The balance between pro‐apoptotic (stress or death) signals and anti‐apoptotic molecules, including Bcl-2 and Bid, Bax or Puma, is the main cause of the apoptotic response through the caspase-dependent pathway [27]. The cleavage of caspases, depicted in Fig. 2B, suggests that caspase 7, caspase 8, caspase 9, and caspase 3 activities were not significantly changed by BMX at lower concentrations, although when combined with TMZ in HT29 cells, they were highly upregulated in a dose-dependent manner, contributing to PARP cleavage and apoptosis eventually. Apoptosis protein expression levels of cleaved caspase 3, caspase 7, caspase 8, caspase 9, and PARP were found to significantly increase in a concentration-dependent manner following BMX 10 μM treatment in the HCT116 and RKO cell lines. Moreover, we investigated the pro-apoptotic and anti-apoptotic signals in wild-type p53- or mutant p53-mediated apoptosis. The results revealed that the BMX treatment decreased the level of the antiapoptotic proteins Bcl-2 and increased proapoptotic proteins Bax, Bim, and Puma. However, BMX treatment did not lead to the upregulation of the proapoptotic Bcl-2 family proteins Bak and Bid. In addition, the synergistic effect of BMX and TMZ was better than BMX alone (Fig. 2C).
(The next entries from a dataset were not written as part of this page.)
theorem execRefetchSource_held {h : Hdr} {slot : Nat} {kind : Nat} {peerBar4 : Nat} {s : State} (hS : Held pts z s)
    (hp : Sub [.now, .link, .mailbox, .images, .blotter, .mgmt] pts := by exact Sub.up)
    : OutHeld pts z (execRefetchSource h slot kind peerBar4 s) := by
  unfold execRefetchSource
  iterate 45 all_goals try first
    | with_reducible refine outHeld_next ?_
    | with_reducible assumption
    | with_reducible refine putSlot_held ?_
    | with_reducible refine done_held ?_
    | with_reducible refine refuse_held ?_
    | with_reducible refine runCommand_held (fun _ _ _ => ?_) ?_
    | (intro x; clear_value x)
    | lift_lets
    | split

theorem execArithModeSet_held {h : Hdr} {slot : Nat} {mode : Nat} {s : State} (hS : Held pts z s)
    (hp : Sub [.now, .link, .mailbox, .images, .blotter, .mgmt] pts := by exact Sub.up)
    : OutHeld pts z (execArithModeSet h slot mode s) := by
  unfold execArithModeSet
  iterate 45 all_goals try first
    | with_reducible refine outHeld_next ?_
    | with_reducible assumption
    | with_reducible refine putSlot_held ?_
    | with_reducible refine done_held ?_
    | with_reducible refine refuse_held ?_
    | with_reducible refine runCommand_held (fun _ _ _ => ?_) ?_
    | (intro x; clear_value x)
    | lift_lets
    | split

theorem execExpertPin_held {h : Hdr} {slot : Nat} {layer : Nat} {expert : Nat} {pin : Nat} {s : State} (hS : Held pts z s)
    (hp : Sub [.now, .link, .mailbox, .images, .blotter, .mgmt] pts := by exact Sub.up)
    : OutHeld pts z (execExpertPin h slot layer expert pin s) := by
  unfold execExpertPin
  iterate 45 all_goals try first
    | with_reducible refine outHeld_next ?_
    | with_reducible assumption
    | with_reducible refine done_held ?_
    | with_reducible refine refuse_held ?_
    | with_reducible refine modLayer_held ?_
    | with_reducible refine runCommand_held (fun _ _ _ => ?_) ?_
    | (intro x; clear_value x)
    | lift_lets
    | split

theorem execStencilLoad_held {h : Hdr} {slot : Nat} {id : Nat} {stencil : Option Stencil} {s : State} (hS : Held pts z s)
    (hp : Sub [.now, .link, .mailbox, .images, .blotter, .mgmt] pts := by exact Sub.up)
    : OutHeld pts z (execStencilLoad h slot id stencil s) := by
  unfold execStencilLoad
  iterate 45 all_goals try first
    | with_reducible refine outHeld_next ?_
    | with_reducible assumption
    | with_reducible refine putSlot_held ?_
    | with_reducible refine done_held ?_
    | with_reducible refine refuse_held ?_
    | with_reducible refine runCommand_held (fun _ _ _ => ?_) ?_
    | (intro x; clear_value x)
    | lift_lets
    | split

theorem execAdapterLoad_held {h : Hdr} {tenant : Nat} {image : AdapterImage} {s : State} (hS : Held pts z s)
    (hp : Sub [.now, .link, .mailbox, .serving, .vellum, .blotter, .mgmt] pts := by exact Sub.up)
    : OutHeld pts z (execAdapterLoad h tenant image s) := by
  unfold execAdapterLoad
  iterate 45 all_goals try first
    | with_reducible refine outHeld_next ?_
    | with_reducible assumption
    | with_reducible refine putTenant_held ?_
    | with_reducible refine refuse_held ?_
    | with_reducible refine startLater_held ?_
    | with_reducible refine runCommand_held (fun _ _ _ => ?_) ?_
    | with_reducible refine testTensor_held ?_
    | with_reducible refine writeRuns_held ?_
    | with_reducible refine foldl_held (fun _ _ _ => ?_) ?_
    | (intro x; clear_value x)
    | split
    | lift_lets

theorem execAdapterLoadDone_held {t : Nat} {tenant : Nat} {s : State} (hS : Held pts z s)
    (hp : Sub [.now, .link, .mailbox, .serving, .power, .blotter, .mgmt] pts := by exact Sub.up)
    : OutHeld pts z (execAdapterLoadDone t tenant s) := by
  unfold execAdapterLoadDone
  iterate 45 all_goals try first
    | with_reducible refine outHeld_next ?_
    | with_reducible assumption
    | with_reducible refine putTenant_held ?_
    | with_reducible refine advance_held ?_
    | with_reducible refine completeStarted_held ?_
    | lift_lets
    | split
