-- ==== Sys2Proof/Laws/KeepStartup.lean ====
section
/-! SUPPORT. What the functions of Machine/Startup.lean do, as Laws/Kept.lean says it: the parts that each one may change. -/

namespace Sys2Proof.Laws

set_option Elab.async false

open Sys2Proof Sys2Proof.Machine

variable {pts : List Part} {z : State}

theorem startFromRise_held {s : State} (hS : Held pts z s) (hp : Sub [.board] pts := by exact Sub.up)
    : Held pts z (startFromRise s) := by
  unfold startFromRise
  iterate 45 all_goals try first
    | with_reducible assumption
    | with_reducible refine setPhase_held ?_
    | with_reducible refine beginStart_held ?_
    | (intro x; first
        | (refine (fun (hx : Held pts z x) => ?_) ?_ <;> [clear_value x; subst x])
        | clear_value x)
    | lift_lets
    | split
    | with_reducible refine held_free ?_

theorem execModEnRise_held {t : Met Nat (Nat × Nat)} {s : State} (hS : Held pts z s)
    (hp : Sub [.now, .board] pts := by exact Sub.up) : OutHeld pts z (execModEnRise t s) := by
  unfold execModEnRise
  iterate 45 all_goals try first
    | with_reducible refine outHeld_next ?_
    | with_reducible assumption
    | with_reducible refine advance_held ?_
    | with_reducible refine startFromRise_held ?_
    | (intro x; first
        | (refine (fun (hx : Held pts z x) => ?_) ?_ <;> [clear_value x; subst x])
        | clear_value x)
    | lift_lets
    | split
    | with_reducible refine held_free ?_

theorem execDischargeDelayEnd_held {t : Nat} {s : State} (hS : Held pts z s)
    (hp : Sub [.now, .board] pts := by exact Sub.up) : OutHeld pts z (execDischargeDelayEnd t s) := by
  unfold execDischargeDelayEnd
  iterate 45 all_goals try first
    | with_reducible refine outHeld_next ?_
    | with_reducible assumption
    | with_reducible refine advance_held ?_
    | with_reducible refine beginStart_held ?_
    | lift_lets
    | split

theorem powerDown_held {s : State} (hS : Held pts z s)
    (hp : Sub [.board, .link, .mailbox, .serving, .images, .vellum, .fabric, .power, .thermal, .blotter, .mgmt, .trust,
      .fw, .map] pts := by exact Sub.up)
    : Held pts z (powerDown s) := by
  unfold powerDown
  iterate 45 all_goals try first
    | with_reducible assumption
    | with_reducible refine loseAll_held ?_
    | (intro x; first
        | (refine (fun (hx : Held pts z x) => ?_) ?_ <;> [clear_value x; subst x])
        | clear_value x)
    | lift_lets
    | with_reducible refine held_free ?_

theorem recordBeforeFall_held {s : State} {also : SameSample} (hS : Held pts z s)
    (hp : Sub [.board, .nvm] pts := by exact Sub.up) : Held pts z (recordBeforeFall s also) := by
  unfold recordBeforeFall
  iterate 45 all_goals try first
    | with_reducible assumption
    | with_reducible refine stopOnce_held ?_
    | (intro x; clear_value x)
    | lift_lets
    | split

theorem execModEnFall_held {t : Nat} {also : SameSample} {s : State} (hS : Held pts z s)
    (hp : Sub [.now, .board, .nvm, .link, .mailbox, .serving, .images, .vellum, .fabric, .power, .thermal, .blotter,
      .mgmt, .trust, .fw, .map] pts := by exact Sub.up)
    : OutHeld pts z (execModEnFall t also s) := by
  unfold execModEnFall
  iterate 45 all_goals try first
    | with_reducible refine outHeld_next ?_
    | with_reducible assumption
    | with_reducible refine advance_held ?_
    | with_reducible refine powerDown_held ?_
    | with_reducible refine recordBeforeFall_held ?_
    | lift_lets
    | split

theorem execStrapSample_held {t : Nat} {s4 : Nat} {s5 : Nat} {s6 : Nat} {s : State} (hS : Held pts z s)
    (hp : Sub [.now, .board, .nvm] pts := by exact Sub.up) : OutHeld pts z (execStrapSample t s4 s5 s6 s) := by
  unfold execStrapSample
  iterate 45 all_goals try first
    | with_reducible refine outHeld_next ?_
    | with_reducible assumption
    | with_reducible refine advance_held ?_
    | with_reducible refine holdFault_held ?_
    | with_reducible refine setPhase_held ?_
    | with_reducible refine stopOnce_held ?_
    | (intro x; first
        | (refine (fun (hx : Held pts z x) => ?_) ?_ <;> [clear_value x; subst x])
        | (have hx : Nvm := x; clear hx; subst x)
        | clear_value x)
    | lift_lets
    | split
    | ((with_reducible refine held_set ?_ ?_); rotate_left; exact Sound.parts)

theorem execFlowLoss_held {t : Nat} {also : SameSample} {s : State} (hS : Held pts z s)
    (hp : Sub [.now, .board, .nvm, .link, .mailbox, .serving, .images, .vellum, .fabric, .power, .thermal, .blotter,
      .mgmt, .trust, .fw, .map] pts := by exact Sub.up)
    : OutHeld pts z (execFlowLoss t also s) := by
  unfold execFlowLoss
  iterate 45 all_goals try first
    | with_reducible refine outHeld_next ?_
    | with_reducible assumption
    | with_reducible refine advance_held ?_
    | with_reducible refine loseAll_held ?_
    | with_reducible refine holdFault_held ?_
    | with_reducible refine stopOnce_held ?_
    | lift_lets
    | split
    | with_reducible refine held_free ?_

theorem execFlowRestored_held {t : Nat} {s : State} (hS : Held pts z s) (hp : Sub [.now, .board] pts := by exact Sub.up)
    : OutHeld pts z (execFlowRestored t s) := by
  unfold execFlowRestored
  iterate 45 all_goals try first
    | with_reducible refine outHeld_next ?_
    | with_reducible assumption
    | with_reducible refine advance_held ?_
    | with_reducible refine holdFault_held ?_
    | (intro x; clear_value x)
    | lift_lets
    | split
    | with_reducible refine held_free ?_

theorem putFeed_held {s : State} {i : Nat} {f : Feed} (hS : Held pts z s) (hp : Sub [.board] pts := by exact Sub.up)
    : Held pts z (putFeed s i f) := by
  unfold putFeed
  iterate 45 all_goals try first
    | with_reducible assumption
    | (intro x; clear_value x)
    | lift_lets
    | split
    | with_reducible refine held_free ?_

theorem judgeFeeds_held {s : State} (hS : Held pts z s) (hp : Sub [.blotter] pts := by exact Sub.up)
    : Held pts z (judgeFeeds s) := by
  unfold judgeFeeds
  iterate 45 all_goals try first
    | with_reducible assumption
    | with_reducible refine endWarning_held ?_
    | split

theorem warnFeed_held {s : State} {feed : Nat} {volts : Nat} (hS : Held pts z s)
    (hp : Sub [.board, .link, .mailbox, .blotter, .mgmt] pts := by exact Sub.up) : Held pts z (warnFeed s feed volts) := by
  unfold warnFeed
  iterate 45 all_goals try first
    | with_reducible assumption
    | with_reducible refine note_held ?_
    | with_reducible refine warn_held ?_
    | split

theorem warnFeeds_held {s : State} (hS : Held pts z s)
    (hp : Sub [.board, .link, .mailbox, .blotter, .mgmt] pts := by exact Sub.up) : Held pts z (warnFeeds s) := by
  unfold warnFeeds
  dsimp only
  iterate 45 all_goals try first
    | with_reducible assumption
    | with_reducible refine warnFeed_held ?_
    | split

theorem reportPhases_held {s : State} (hS : Held pts z s)
    (hp : Sub [.board, .link, .mailbox, .blotter, .mgmt] pts := by exact Sub.up) : Held pts z (reportPhases s) := by
  unfold reportPhases
  iterate 45 all_goals try first
    | with_reducible assumption
    | with_reducible refine note_held ?_
    | with_reducible refine warn_held ?_
    | with_reducible refine foldl_held (fun _ _ _ => ?_) ?_
    | lift_lets
    | split
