-- ==== Sys2Proof/Laws/KeepPowerCmds.lean ====
section
/-! SUPPORT. What the functions of Machine/PowerCmds.lean do, as Laws/Kept.lean says it: the parts that each one may change. -/

namespace Sys2Proof.Laws

set_option Elab.async false

open Sys2Proof Sys2Proof.Machine

variable {pts : List Part} {z : State}

theorem acceptCap_held {s : State} {capW : Nat} (hc : capW ≤ 18500) (hS : Held pts z s)
    (hp : Sub [.power] pts := by exact Sub.up) : Held pts z (acceptCap s capW) := by
  unfold acceptCap
  refine held_set hS (fun hh => ⟨hh.nvm, hh.vellum, hh.sram, ⟨?_, hh.power.2⟩, hh.thermal,
    hh.blotter, hh.events, hh.trust⟩)
  show (if capW = 0 then 18500 else capW) ≤ 18500
  split
  · exact Nat.le_refl _
  · exact hc

theorem execPowerCapSet_held {h : Hdr} {capW : Nat} {s : State} (hS : Held pts z s)
    (hp : Sub [.now, .board, .link, .mailbox, .serving, .power, .blotter, .mgmt] pts := by exact Sub.up)
    : OutHeld pts z (execPowerCapSet h capW s) := by
  unfold execPowerCapSet
  refine outHeld_next (runCommand_held (fun s1 hi h1 => ?_) hS)
  have hc : capW ≤ 18500 := by simpa using hi
  dsimp only
  have h2 := acceptCap_held hc h1
  generalize acceptCap s1 capW = s2 at h2
  have h3 : Held pts z (startLater { s2 with power := { s2.power with capBefore := some s1.power.hostCap } } h opPowerCapSet 0) :=
    startLater_held (held_set h2 Sound.parts)
  generalize startLater { s2 with power := { s2.power with capBefore := some s1.power.hostCap } } h opPowerCapSet 0 = s3 at h3
  split
  · exact bindDue_held h3
  · exact h3

theorem execCapBind_held {t : Nat} {s : State} (hS : Held pts z s)
    (hp : Sub [.now, .board, .link, .mailbox, .serving, .images, .vellum, .fabric, .power, .blotter, .mgmt, .trust,
      .map] pts := by exact Sub.up)
    : OutHeld pts z (execCapBind t s) := by
  unfold execCapBind
  iterate 45 all_goals try first
    | with_reducible refine outHeld_next ?_
    | with_reducible assumption
    | with_reducible refine advance_held ?_
    | with_reducible refine stepBoundary_held ?_
    | lift_lets
    | split

theorem execPowerCapEffecter_held {t capW : Nat} {s : State} (hS : Held pts z s)
    (hp : Sub [.now, .board, .link, .mailbox, .serving, .power, .blotter, .mgmt] pts := by exact Sub.up)
    : OutHeld pts z (execPowerCapEffecter t capW s) := by
  unfold execPowerCapEffecter
  refine outHeld_next ?_
  have h1 : Held pts z (advance s t) := advance_held hS
  generalize advance s t = s1 at h1
  dsimp only
  split
  · rename_i hc
    simp only [Bool.and_eq_true, decide_eq_true_eq] at hc
    split
    · exact bindDue_held (acceptCap_held hc.2 h1)
    · exact acceptCap_held hc.2 h1
  · exact h1

theorem execCapFloorSet_held {h : Hdr} {floorW : Nat} {s : State} (hS : Held pts z s)
    (hp : Sub [.now, .link, .mailbox, .power, .blotter, .mgmt] pts := by exact Sub.up)
    : OutHeld pts z (execCapFloorSet h floorW s) := by
  unfold execCapFloorSet
  iterate 45 all_goals try first
    | with_reducible refine outHeld_next ?_
    | with_reducible assumption
    | with_reducible refine done_held ?_
    | with_reducible refine refuse_held ?_
    | with_reducible refine runCommand_held (fun _ _ _ => ?_) ?_
    | (intro x; have hx : Power := x; clear hx; subst x)
    | lift_lets
    | split
    | ((with_reducible refine held_set ?_ ?_); rotate_left; exact Sound.parts)

theorem execLatencyToleranceSet_held {h : Hdr} {toleranceNs : Nat} {s : State} (hS : Held pts z s)
    (hp : Sub [.now, .link, .mailbox, .power, .blotter, .mgmt] pts := by exact Sub.up)
    : OutHeld pts z (execLatencyToleranceSet h toleranceNs s) := by
  unfold execLatencyToleranceSet
  iterate 45 all_goals try first
    | with_reducible refine outHeld_next ?_
    | with_reducible assumption
    | with_reducible refine refuse_held ?_
    | with_reducible refine startLater_held ?_
    | with_reducible refine runCommand_held (fun _ _ _ => ?_) ?_
    | with_reducible refine toleranceDue_held ?_
    | (intro x; first
        | (refine (fun (hx : Held pts z x) => ?_) ?_ <;> [clear_value x; subst x])
        | (have hx : Power := x; clear hx; subst x)
        | clear_value x)
    | lift_lets
    | split
    | ((with_reducible refine held_set ?_ ?_); rotate_left; exact Sound.parts)

theorem execPowerRead_held {h : Hdr} {s : State} (hS : Held pts z s)
    (hp : Sub [.now, .link, .mailbox, .blotter, .mgmt] pts := by exact Sub.up) : OutHeld pts z (execPowerRead h s) := by
  unfold execPowerRead
  iterate 45 all_goals try first
    | with_reducible refine outHeld_next ?_
    | with_reducible assumption
    | with_reducible refine complete_held ?_
    | with_reducible refine runCommand_held (fun _ _ _ => ?_) ?_

end Sys2Proof.Laws
end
The combination of TMZ plus BMX resulted in more senescent cells than each treatment alone, especially in wild-type p53 cells, such as HCT116 and RKO (Additional file 1: Figure S7). Because CD133, CD44, and SOX2 are highly related to the drug resistance of CSCs and are used as phenotypic markers for CSC including CRC, treatment with BMX plus TMZ was able to reduce the gene expression levels of CD133, CD44 and SOX2 in a dose-dependent manner in HT29, HCT116, and RKO (Additional file 1: Figure S8). Thus, the BMX and TMZ combination attenuated CSC markers, which resulted in the TMZ-mediated cytotoxic effect enhancement. Therefore, the results above indicate that the caspase-dependent signaling pathway was activated by the BMX and TMZ combination treatment in CRC cells to induce cell apoptosis. In addition, BMX plus TMZ combination-induced apoptosis was mediated by p53-dependent MGMT inhibition.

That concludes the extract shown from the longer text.